Category Archives: Ireland

Burkism

On Saturday, a man applied at one of the Scotch sailing vessels, opposite the North Wall, Dublin, and offered a large parcel directed for Greenock. He stated that the parcel was a set of books, but the foul smell proceeding from it excited suspicion, and it was opened by the mate, who found that it contained a body, wrapt in oil-cloth, and over that a thin matting, the entire contained in a bag.

The body was that of a boy, about 13 years of age, tightly corded, and doubled up. The bones of the legs and arms were broken, and blood flowing from the mouth and nose. This gave rise to a suspicion, that the boy had met a violent death.

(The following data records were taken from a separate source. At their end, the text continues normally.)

/-- Settles O35: the three ends of `completeEncode`; on success DST is written with the text of what `rdRange` reads. -/
theorem encodeCompletion : Obligations.EncodeCompletion := by
  unfold Obligations.EncodeCompletion
  intro s hp _ hstatus hm hop
  have hcomplete := completeCommand_of_encode hop s.params s.draws
  refine ⟨fun hn => ?_, fun hn hover => ?_, fun hn hfits => ?_⟩
  · exact endsIn_of_completeCommand hp hm (hcomplete.trans (completeEncode_lenRange hn _ _)) rfl
  · exact endsIn_of_completeCommand hp hm (hcomplete.trans (completeEncode_dstOverflow hn hover _ _)) rfl
  · obtain ⟨hrunning, -⟩ := hstatus
    obtain ⟨-, herr, hcode⟩ := hrunning (busy_of_mover_block hm)
    have hlen : (encodeText (alphabetOfLatch s.block.alphL) (rdRange s.block.src 0 s.block.srcLen.toNat s.draws).1).length =
        encodedLength s.block.srcLen.toNat := by
      rw [encodeText_length, rdRange_length]
    refine ⟨_, s.block.dst.writeAll 0 _, _, srcReadAs_rdRange s s.block.srcLen.toNat,
      endsIn_of_completeCommand hp hm (hcomplete.trans (completeEncode_success hn hfits _ _)) ?_,
      herr, hcode, hlen, holds_writeAll _ _, fun j hj => cell_writeAll_of_le _ (hlen.trans_le hj)⟩
    rw [BlockState.succeed, hlen]
    rfl

end Sys2Proof.Proofs
end

/-! ## The decode family: VALIDATE and DECODE as functions of a text, and the completion of a decode command (R150 to R167) -/

section
/-! SUPPORT. VALIDATE: which position offends and how (R151, R153), and which texts pass. -/

namespace Sys2Proof.Machine

/-! ### One character (R153) -/

/-- How the character `c` at position `i` offends, if it does, when `=` is accepted from position `m` on (R153). -/
def charFault (a : Alphabet) (m i : Nat) (c : Byte) : Option ErrCode :=
  if lookup a c = .invalid then some .badChar else if c = pad ∧ i < m then some .badPad else none

theorem charFault_eq_badChar_iff {a : Alphabet} {m i : Nat} {c : Byte} :
    charFault a m i c = some .badChar ↔ lookup a c = .invalid := by
  unfold charFault
  split
  · simp [*]
  · split <;> simp [*]

/-- `=` is never INVALID, so the two kinds of offence exclude each other. -/
theorem charFault_eq_badPad_iff {a : Alphabet} {m i : Nat} {c : Byte} :
    charFault a m i c = some .badPad ↔ c = pad ∧ i < m := by
  unfold charFault
  split
  case isTrue h =>
    have hc : c ≠ pad := by
      rintro rfl
      simp at h
    simp [hc]
  case isFalse h => split <;> simp [*]

theorem charFault_eq_none_iff {a : Alphabet} {m i : Nat} {c : Byte} :
    charFault a m i c = none ↔ ¬ (lookup a c = .invalid ∨ (c = pad ∧ i < m)) := by
  unfold charFault
  split
  · simp [*]
  · split <;> simp [*]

Many persons exclaimed “this is Burkism“, “seize the villain” &c. Such was the excitation of the multitude, that it was only by the intervention of some of the police, that the fellow who brought the parcel was saved from destruction. He and the body was taken to the Police-office, where the latter remains for inquest, and the former in custody to abide the result of the inquiry. Several of the Faculty that examined the body, have given their opinion that death came by disease, the legs being dropsical. The prisoner says his name is M’Dowell.

Drogheda Journal, or Meath & Louth Advertiser 18 February 1829

From the BNA

 

Notes

On 28 February 1829 the Leeds Patriot and Yorkshire Advertiser carried a longer report, which it said it had taken from the Dublin Morning Post; it did not give the date of the Post issue.

This report said that a boy spotted a cart coming down Eden Quay to the North Wall. He recognised the man sitting on the cart’s shafts as a resurrectionist and told the mate of the ship to “have an eye” to him. That was why the mate was suspicious enough to open the parcel.

The report added some more gruesome details about the body. It said that, although the man gave his name as M’Dowel, he was found to be John Cadwell, from Longford. After he was taken into custody by peace-officer Gilloghly and police constable Paine from the Henry-street office, he said that he had been given the body by a gentleman he met in Grafton-street and employed to put it on board the vessel. The body was taken to Tucker’s-row watch-house for inspection, identification and inquest.

The boy appears to have been somewhat about 12 or 13 years of age, soft and full countenance, with a profusion of extremely fine light-brown hair, and looking remarkably fresh.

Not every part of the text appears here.